Strengths and limitations
This study benefits from a large, representative dataset covering approximately 90% of the German population, providing a comprehensive overview of OHS utilization for cannabis-related disorders among adolescents over a 10-year period. Additionally, stratified analysis by age and sex allowed for detailed subgroup insights.
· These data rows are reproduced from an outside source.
/-- The response opcode of a request (Table 11.6). -/
def rspOp (op : Nat) : Option Nat :=
  match op with
  | 1 => some 8
  | 2 => some 9
  | 4 => some 9
  | 6 => some 10
  | _ => none

/-- The packet that answers a request from an agent of router `r` (R422, R424, R466, Tables 11.5 to 11.7). -/
def State.replyFlits (s : State) (r agent w0 w1 status : Nat) (data : List Nat) : List Flit :=
  match rspOp (bitsOf w0 43 40) with
  | none => []
  | some op =>
    let inline := data.length ≤ 1 && op != 10
    let flits := if inline then [] else dataFlits ((data.length + 3) / 4) data
    let v := bitsOf w0 57 52 * 2 ^ 58 + 2 ^ 50 + bitsOf w0 49 49 * 2 ^ 49 + op * 2 ^ 40 + bitsOf w0 39 33 * 2 ^ 33
      + bitsOf w0 31 24 * 2 ^ 24 + status * 2 ^ 16
    let hdr := [s.sendW0 r v flits.length, agent * 2 ^ 61 + bitsOf w1 63 61 * 2 ^ 58 + w1 % 2 ^ 58,
      if inline then nth 0 data 0 else 0, 0]
    packetFlits hdr (flits.map (fun d => d ++ List.replicate (4 - d.length) 0))

/-- Zero data for a request's length (R424, R465). -/
def zeroData (w0 w1 : Nat) : List Nat :=
  if bitsOf w0 43 40 = 6 ∨ (bitsOf w0 43 40 = 1 ∧ 8 ≤ bitsOf w1 57 48) then
    List.replicate ((bitsOf w1 57 48 + 8) / 8) 0
  else [0]

/-- A response at a FABP agent goes back to its requester's device, with the requester's header restored (R556). -/
def State.returnResponse (s : State) (q : RemoteReq) (p : List Flit) : State :=
  match p with
  | [] => s
  | h :: ds =>
    let w0 := h.word 0
    let v0 := bitsOf q.w0 57 52 * 2 ^ 58 + w0 % 2 ^ 58 - bitsOf w0 39 24 * 2 ^ 24 + bitsOf q.w0 39 24 * 2 ^ 24
    let v1 := bitsOf (h.word 1) 63 61 * 2 ^ 61 + bitsOf q.w1 63 61 * 2 ^ 58 + q.w1 % 2 ^ 58
    s.sendRouted { Frame.blank with
      kind := 1, vc := vcOf 1 (bitsOf w0 49 49), poison := ds.any Flit.poison, dst := q.src, hh := q.hh
      payload := (v0 :: v1 :: h.word 2 :: h.word 3 :: ds.flatMap Flit.words).flatMap (leBytes 8) }

/-- The router of a port's FABP agent. -/
def fabRouter (k : Nat) : Nat := if k < 2 then 5 else 11

/-- The policer of a port meters a frame of a household (R498, R512): one that passes is delivered as if unpoliced; a dropped
request that needs a response is answered with DENIED and zero data (R513). -/
def State.policed (s : State) (k : Nat) (f : Frame) (k' : State → State) : State :=
  let r := s.police k f.hh f.size
  if r.1 then k' r.2
  else
    let w0 := f.word 0
    let w1 := f.word 1
    if f.kind = 1 ∧ bitsOf w0 51 50 = 0 then
      r.2.returnResponse ⟨f.src, f.hh, w0, w1⟩ (r.2.replyFlits (fabRouter k) (k % 2) w0 w1 1 (zeroData w0 w1))
    else r.2

/-- A sequenced frame at the link (R544, R548, R549): an accepted frame is handed on with its receive buffer place, a
bad one is dropped there, and so is one that its policer drops; every other is discarded. -/
def State.linkAccept (s : State) (k : Nat) (f : Frame) (k' : State → Nat → State) : State :=
  if !s.portUp k then s
  else
    let s1 := s.frameIn k f
    let e := s1.fld (pFabp k) FABP.SEQ_STATUS_EXPECT_RX
    let behind := (e + 4096 - f.seq) % 4096
    if behind = 0 then
      if 256 < s1.rxHeld k f.vc + f.units then (s1.raise (pFabp k) FABP.evCREDIT_ERR).linkDown k
      else
        let n := s1.fab.next
        let s2 : State := { s1 with fab := { s1.fab with
          next := n + 1, units := s1.fab.units ++ [⟨n, k, f.vc, f.units⟩] } }
        let s3 := s2.setFld (pFabp k) FABP.SEQ_STATUS_EXPECT_RX ((e + 1) % 4096)
        let p := s3.port k
        let s4 := (s3.setPort k { p with accepted := true, ackFrom := some (p.ackFrom.getD s.tb.beat) }).retryStall k f
        let s5 := s4.takeAck k f
        (if f.badReason ≠ 0 then s5.badFrame k f.badReason else s5.policed k f (fun t => k' t n)).freeUnused
    else if behind ≤ 2047 then s1.wantUpdate k false
    else s1.openEpisode k

/-- A row's frame: one of the row's own kind, or one that is bad (R541, R569). -/
def frameFor (f : Frame) (own : Bool) : Bool := f.kind != 0 && (own || f.badReason != 0)

/-- FRAME_BAD_CRC (R544, R573): discarded, CRC_ERR, NAK. The operands count RS-FEC codewords of the frame. -/
def execFrameBadCrc (k : Fin 4) (corrected uncorrectable : BitVec 16) (s : State) : Host.Outcome State Fault Refusal :=
  if s.portUp k then
    let s1 := (s.bump (pFabp k) FABP.FEC_CORR_COUNT corrected.toNat).bump (pFabp k) FABP.FEC_UNCORR_COUNT
      uncorrectable.toNat
    let s2 := if uncorrectable = 0 then s1 else s1.raise (pFabp k) FABP.evFEC_UNCORR
    .next (((s2.raise (pFabp k) FABP.evCRC_ERR).bump (pFabp k) FABP.ERRS_CRC_ERRS).openEpisode k)
  else .next s

/-- LINK_UPDATE_RECEIVE (R544, R546, R549): the partner's cumulative credits and its acknowledgement. -/
def execLinkUpdateReceive (k : Fin 4) (f : Frame) (s : State) : Host.Outcome State Fault Refusal :=
  if !s.portUp k ∨ (1 ≤ f.kind ∧ f.kind ≤ 5) ∨ (f.kind = 0 ∧ bitsOf f.arg2 63 60 = 1) then .next s
  else
    let s1 := s.frameIn k f
    if f.badReason ≠ 0 then .next (s1.badFrame k f.badReason)
    else
      let p := s1.port k
      let cum := (List.range 6).foldl (fun t v =>
        Tab.set 0 t v (if v = 5 then bitsOf f.arg3 11 0 else bitsOf f.arg2 (12 * v + 11) (12 * v))) p.cum
      .next ((s1.setPort k { p with cum := cum }).takeAck k f)

/-- A LINK UPDATE is due (R550): an accepted frame has gone unacknowledged for 512 st, the returned units of a channel have
grown by 32 since they were last reported, or 65,536 st have passed since the last. -/
def State.updateNeeded (s : State) (k : Nat) : Bool :=
  let p := s.port k
  s.portUp k && ((match p.ackFrom with
      | some t => decide (t + 512 ≤ s.tb.beat)
      | none => false)
    || (List.range 6).any (fun v => decide (32 ≤ (Tab.get 0 p.back v + 4096 - Tab.get 0 p.told v) % 4096))
    || decide (p.updAt + 65536 ≤ s.tb.beat))

/-- LINK_UPDATE_DUE (R550). -/
def execLinkUpdateDue (k : Fin 4) (s : State) : Host.Outcome State Fault Refusal :=
  .next (if s.updateNeeded k then s.wantUpdate k false else s)

/-- 2^REPLAY_EXP st have passed since a beat. -/
def State.replayPassed (s : State) (k at_ : Nat) : Bool :=
  decide (at_ + 2 ^ s.fld (pFabp k) FABP.REPLAY_CFG_REPLAY_EXP ≤ s.tb.beat)

/-- REPLAY_TIMEOUT (R546, R547): a replay from the oldest unacknowledged frame, 2^REPLAY_EXP st after its latest
transmission; one that a running replay has still to send is in that replay already. -/
def execReplayTimeout (k : Fin 4) (s : State) : Host.Outcome State Fault Refusal :=
  match (s.port k).unacked with
  | [] => .next s
  | u :: _ =>
    if s.portUp k && s.replayPassed k u.last && (s.port k).replayAt != some u.frame.seq then
      .next (s.startReplay k u.frame.seq)
    else .next s

/-- NAK_RESEND: 2^REPLAY_EXP st after the previous NAK, while the episode lasts (R544). -/
def execNakResend (k : Fin 4) (s : State) : Host.Outcome State Fault Refusal :=
  match (s.port k).nakAt with
  | some t =>
    if s.portUp k && (s.port k).episode && s.replayPassed k t then .next (s.wantUpdate k true) else .next s
  | none => .next s

/-! ### Above the link (R554, R555, R567, R569) -/

/-- A transit frame takes the tables of its epoch: the active ones, or staged ones that are one newer (R554, R567). -/
def State.forward (s : State) (k n : Nat) (f : Frame) : State :=
  let act := s.activeEpoch
  let stg := s.fld pRoute ROUTE.RT_STATUS_STAGED_EPOCH
  let newer := s.disc.stagedOk && stg == (act + 1) % 2 ^ 16 && stg % 16 == f.epoch % 16
  if f.epoch % 16 ≠ act % 16 ∧ newer = false then (s.raise pRoute ROUTE.evSTALE_DROP).bump pFab FAB.DROPS_STALE
  else
    let cur := decide (f.epoch % 16 = act % 16)
    let r := if cur then s.routeOf f.dst else Tab.get Route.none s.disc.staged f.dst
    let m := if cur then s.disc.map else s.disc.stagedMap
    let p := if f.down then r.down else r.up
    if p < 4 then s.toPort p k (some n) f (s.downHopIn m p) else s.unroutable f.hh

/-- Copies of a broadcast go down the child ports; a segment's only where EPH_PORT_EN is set (R555, R600). -/
def State.copyDown (s : State) (k n : Nat) (f : Frame) : State :=
  let en := if f.arg2 % 16 = 0xC then s.fld pConst CONST.EPH_PORT_EN_EN else 15
  (s.childPorts.filter (bitAt en)).foldl (fun t p => t.toPort p k (some n) f (t.downHop p)) s

/-- What becomes of an accepted frame: LOCAL frames and those for this device are delivered, a broadcast goes down the
tree, any other is forwarded (R554, R555, R569). -/
def State.above (s : State) (k n : Nat) (f : Frame) (deliver : State → State) : State :=
  if f.lcl then deliver s
  else if !s.numValid then s.unroutable f.hh
  else if f.bcast then
    if s.on pDisc DISC.DISC_STATUS_IS_ROOT ∨ k = s.rootPort then
      let t := s.copyDown k n f
      if f.src = s.devNum then t else deliver t
    else s.forward k n f
  else if f.dst = s.devNum then deliver s
  else s.forward k n f

/-! ### Transmission (R545, R549, R553) -/

/-- The bytes of the replay buffer. -/
def PortSt.bufBytes (p : PortSt) : Nat := (p.unacked.map (fun u => u.frame.size)).sum

/-- The frame that a channel would send next: the sources in round robin, each its oldest (R553). -/
def PortSt.nextOf (p : PortSt) (vc : Nat) : Option TxFrame :=
  let first := Tab.get 0 p.rr vc
  ((List.range 5).map (fun i => (first + i) % 5)).findSome? (fun src =>
    p.txq.find? (fun x => x.from_ == src && x.frame.vc == vc))

/-- The ready frame of highest rank whose channel has credit, while the replay buffer has room (R545, R553). -/
def State.nextFrame (s : State) (k : Nat) : Option TxFrame :=
  let p := s.port k
  (rankOrder.filterMap p.nextOf).find? (fun x => decide (x.frame.units ≤ s.txCredit k x.frame.vc)
    && decide (p.unacked.length < 64) && decide (p.bufBytes + x.frame.size ≤ 131072))

/-- The stamp of a transmit decision on a port, in units (R578). -/
def State.txStamp (s : State) (k : Nat) : Nat :=
  (s.tb.count + s.txLat k) * 64 + s.fld pConst (CONST.LOOP_PHASE_TX_FRAC.at k)

/-- A SYNC or a DELAY_REQ carries the stamp of its own transmit decision; the child keeps its t3 (R580, R581). -/
def State.stampTime (s : State) (k : Nat) (f : Frame) : State × Frame :=
  if f.kind = 5 ∧ f.arg2 % 16 ≤ 1 then
    let t := s.txStamp k
    let g := { f with payload := leBytes 8 (t / 64 % 2 ^ 64) ++ leBytes 1 (t % 64) ++ f.payload.drop 9 }
    if f.arg2 % 16 = 1 then
      ({ s with cst := { s.cst with exch := s.cst.exch.map (fun (x : Exchange) =>
        if x.num = bitsOf f.arg2 63 32 then { x with t3 := some t } else x) } }, g)
    else (s, g)
  else (s, f)

/-- A new sequenced frame goes out (R543, R545, R549). -/
def State.sendNew (s : State) (k : Nat) (x : TxFrame) : State :=
  let r := s.stampTime k x.frame
  let s1 := r.1
  let p := s1.port k
  let n := s1.fld (pFabp k) FABP.SEQ_STATUS_NEXT_TX
  let f := s1.stampAck k { r.2 with seq := n, replayed := false, nak := false, age := 0 }
  let rest := match takeFirst (fun y : TxFrame => y == x) p.txq with
    | some (_, l) => l
    | none => p.txq
  let sent := Tab.set 0 p.sentUnits f.vc ((Tab.get 0 p.sentUnits f.vc + f.units) % 4096)
  let s2 := s1.setPort k { p with
    txq := rest, rr := Tab.set 0 p.rr f.vc ((x.from_ + 1) % 5), sentUnits := sent
    ackFrom := none, unacked := p.unacked ++ [⟨f, s.tb.beat, s.tb.beat⟩] }
  ((s2.setFld (pFabp k) FABP.SEQ_STATUS_NEXT_TX ((n + 1) % 4096)).emitFrame k f).freeUnused

/-- The frame of a running replay goes out (R546); a DELAY_REQ sent again makes its exchange void (R581; log entry 28). -/
def State.sendReplay (s : State) (k : Nat) (u : Unacked) : State :=
  let p := s.port k
  let f := s.stampAck k { u.frame with replayed := true, nak := false, age := min (s.tb.beat - u.first) 0xFFFFFFFF }
  let later := p.unacked.filter (fun v => decide (0 < (v.frame.seq + 4096 - f.seq) % 4096)
    && decide ((v.frame.seq + 4096 - f.seq) % 4096 < 2048))
  let s1 := if f.kind = 5 ∧ f.arg2 % 16 = 1 then s.voidExchange else s
  let us := p.unacked.map (fun (v : Unacked) => if v.frame.seq = f.seq then { v with last := s.tb.beat } else v)
  (s1.setPort k { p with replayAt := later.head?.map (fun v => v.frame.seq), ackFrom := none, unacked := us }).emitFrame k f

/-- A LINK UPDATE goes out (R544, R550). -/
def State.sendUpdate (s : State) (k : Nat) : State :=
  let p := s.port k
  let c := p.cumWords
  let f := s.stampAck k { Frame.blank with
    lcl := true, src := s.devNum, hh := 0xF, nak := p.nak, arg2 := c.1, arg3 := c.2 }
  (s.setPort k { p with
    updateDue := false, nak := false, ackFrom := none, updAt := s.tb.beat, told := p.back
    nakAt := if p.nak then some s.tb.beat else p.nakAt }).emitFrame k f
The retrospective design relies on pre-existing administrative data, which may be subject to coding errors or incomplete records and which did not allow to include additional assessment instruments. Co-occurring CAPD were only analyzed for 2022, limiting longitudinal insights into trends. Furthermore, the study excluded adolescents not covered by statutory health insurance, potentially underrepresenting specific demographic groups. Another limitation of this study is the absence of data on hospital visits, focusing only on outpatient care, which misses an important aspect of healthcare utilization. Additionally, it is important to stress that this study reports diagnostic prevalence, which should not be mistaken with the actual prevalence of the disorder in this population, as in many cases, patients seeking OHS for other kinds of medical symptoms are not asked about cannabis use.
Conclusion
This study highlights a steady increase in diagnostic prevalence of cannabis-related disorders among adolescents utilizing the OHS in Germany from 2013 to 2019/2022, with a notable decline during the COVID-19 pandemic. The striking discrepancy between the prevalence of CUD in adolescents in Germany reported in studies over the same period of time and the diagnostic prevalence of cannabis-related disorders in adolescents utilizing the OHS might reflect substantial individual and systemic barriers to accessing mental health care. Depressive disorders are the most common co-occurring diagnosis among adolescents diagnosed with cannabis-related disorders, which aligns with US data indicating an increased risk of depression and suicidality among minors with CUD, underscoring the urgent need for integrated treatment approaches addressing both substance use and co-occurring psychiatric conditions.